Items from a data source
━━━━━━━━━━
-- ==== Sys2Proof/Laws/Sweep.lean ====
section
/-! SUPPORT. The sweeps of FLUSH_ALL and EVICT_ALL (spec/40_cache.md R97, R98) and the DBG_STR stream
(spec/42_csr_mux.md R133): one specification lemma each. -/

namespace Sys2Proof.Machine

open Sys2Proof

variable {s t : State}

/-! ### What a transaction keeps while it may report or emit -/

/-- As `Calm`, but the transaction may have recorded IOFaults (`failed` says whether it did) and emitted `out`. -/
structure Went (s t : State) (failed : Bool) (out : List Byte) : Prop where
  inv      : Inv t
  cfg      : t.cfg = s.cfg
  console  : t.pendValid = s.pendValid ∧ t.pendByte = s.pendByte ∧ t.conOut = s.conOut ++ out
  host     : t.halted = s.halted ∧ t.postCode = s.postCode ∧ t.released = s.released ∧ t.booting = s.booting ∧
    t.inputs = s.inputs ∧ t.unsettled = s.unsettled ∧ t.draws = s.draws
  resp     : t.resp = s.resp
  latch    : t.ioFaultLatch = (s.ioFaultLatch || failed)
  errors   : ∃ records, t.errLog = s.errLog ++ records ∧ (failed = false ↔ records = []) ∧
    ∀ r ∈ records, r.kind = .io
  coherent : Coherent s → Coherent t
  view     : Coherent s → ∀ o, t.view o = s.view o
  left     : DrawsLeft s t
  trace    : ∃ events, t.bsLog = s.bsLog ++ events ∧
    ∀ e ∈ events, e.wholeLine s.cfg

theorem Calm.went (h : Calm s t) : Went s t false [] where
  inv := h.inv
  cfg := h.inner.cfg
  console := ⟨h.inner.rest.pendValid, h.inner.rest.pendByte, by rw [h.inner.rest.conOut, List.append_nil]⟩
  host := ⟨h.inner.rest.halted, h.inner.rest.postCode, h.inner.rest.released, h.inner.rest.booting,
    h.inner.rest.inputs, h.inner.rest.unsettled, h.inner.rest.draws⟩
  resp := h.inner.resp
  latch := by rw [h.inner.errors.latch, Bool.or_false]
  errors := ⟨[], by rw [h.inner.errors.errLog, List.append_nil], by simp, by simp⟩
  coherent := h.coherent
  view := h.view
  left := h.left
  trace := h.trace

theorem Went.trans {u : State} {f g : Bool} {a b : List Byte} (h : Went s t f a) (h' : Went t u g b) :
    Went s u (f || g) (a ++ b) where
  inv := h'.inv
  cfg := by rw [h'.cfg, h.cfg]
  console := ⟨by rw [h'.console.1, h.console.1], by rw [h'.console.2.1, h.console.2.1], by
    rw [h'.console.2.2, h.console.2.2, List.append_assoc]⟩
  host := by simp only [h'.host, h.host, and_self]
  resp := by rw [h'.resp, h.resp]
  latch := by rw [h'.latch, h.latch, Bool.or_assoc]
  errors := by
    obtain ⟨r1, h1, p1, q1⟩ := h.errors
    obtain ⟨r2, h2, p2, q2⟩ := h'.errors
    refine ⟨r1 ++ r2, by rw [h2, h1, List.append_assoc], ?_, fun r hr => ?_⟩
    · rw [List.append_eq_nil_iff, ← p1, ← p2, Bool.or_eq_false_iff]
    · rcases List.mem_append.1 hr with hr | hr
      · exact q1 r hr
      · exact q2 r hr
  coherent hc := h'.coherent (h.coherent hc)
  view hc o := by rw [h'.view (h.coherent hc), h.view hc]
  left := h.left.trans h'.left
  trace := Calm.trace_trans h.cfg h.trace h'.trace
━━━━━━━━━━
Activity:
Count every line of the data above where "console" appears, and give the total only.

Exercise solution:
4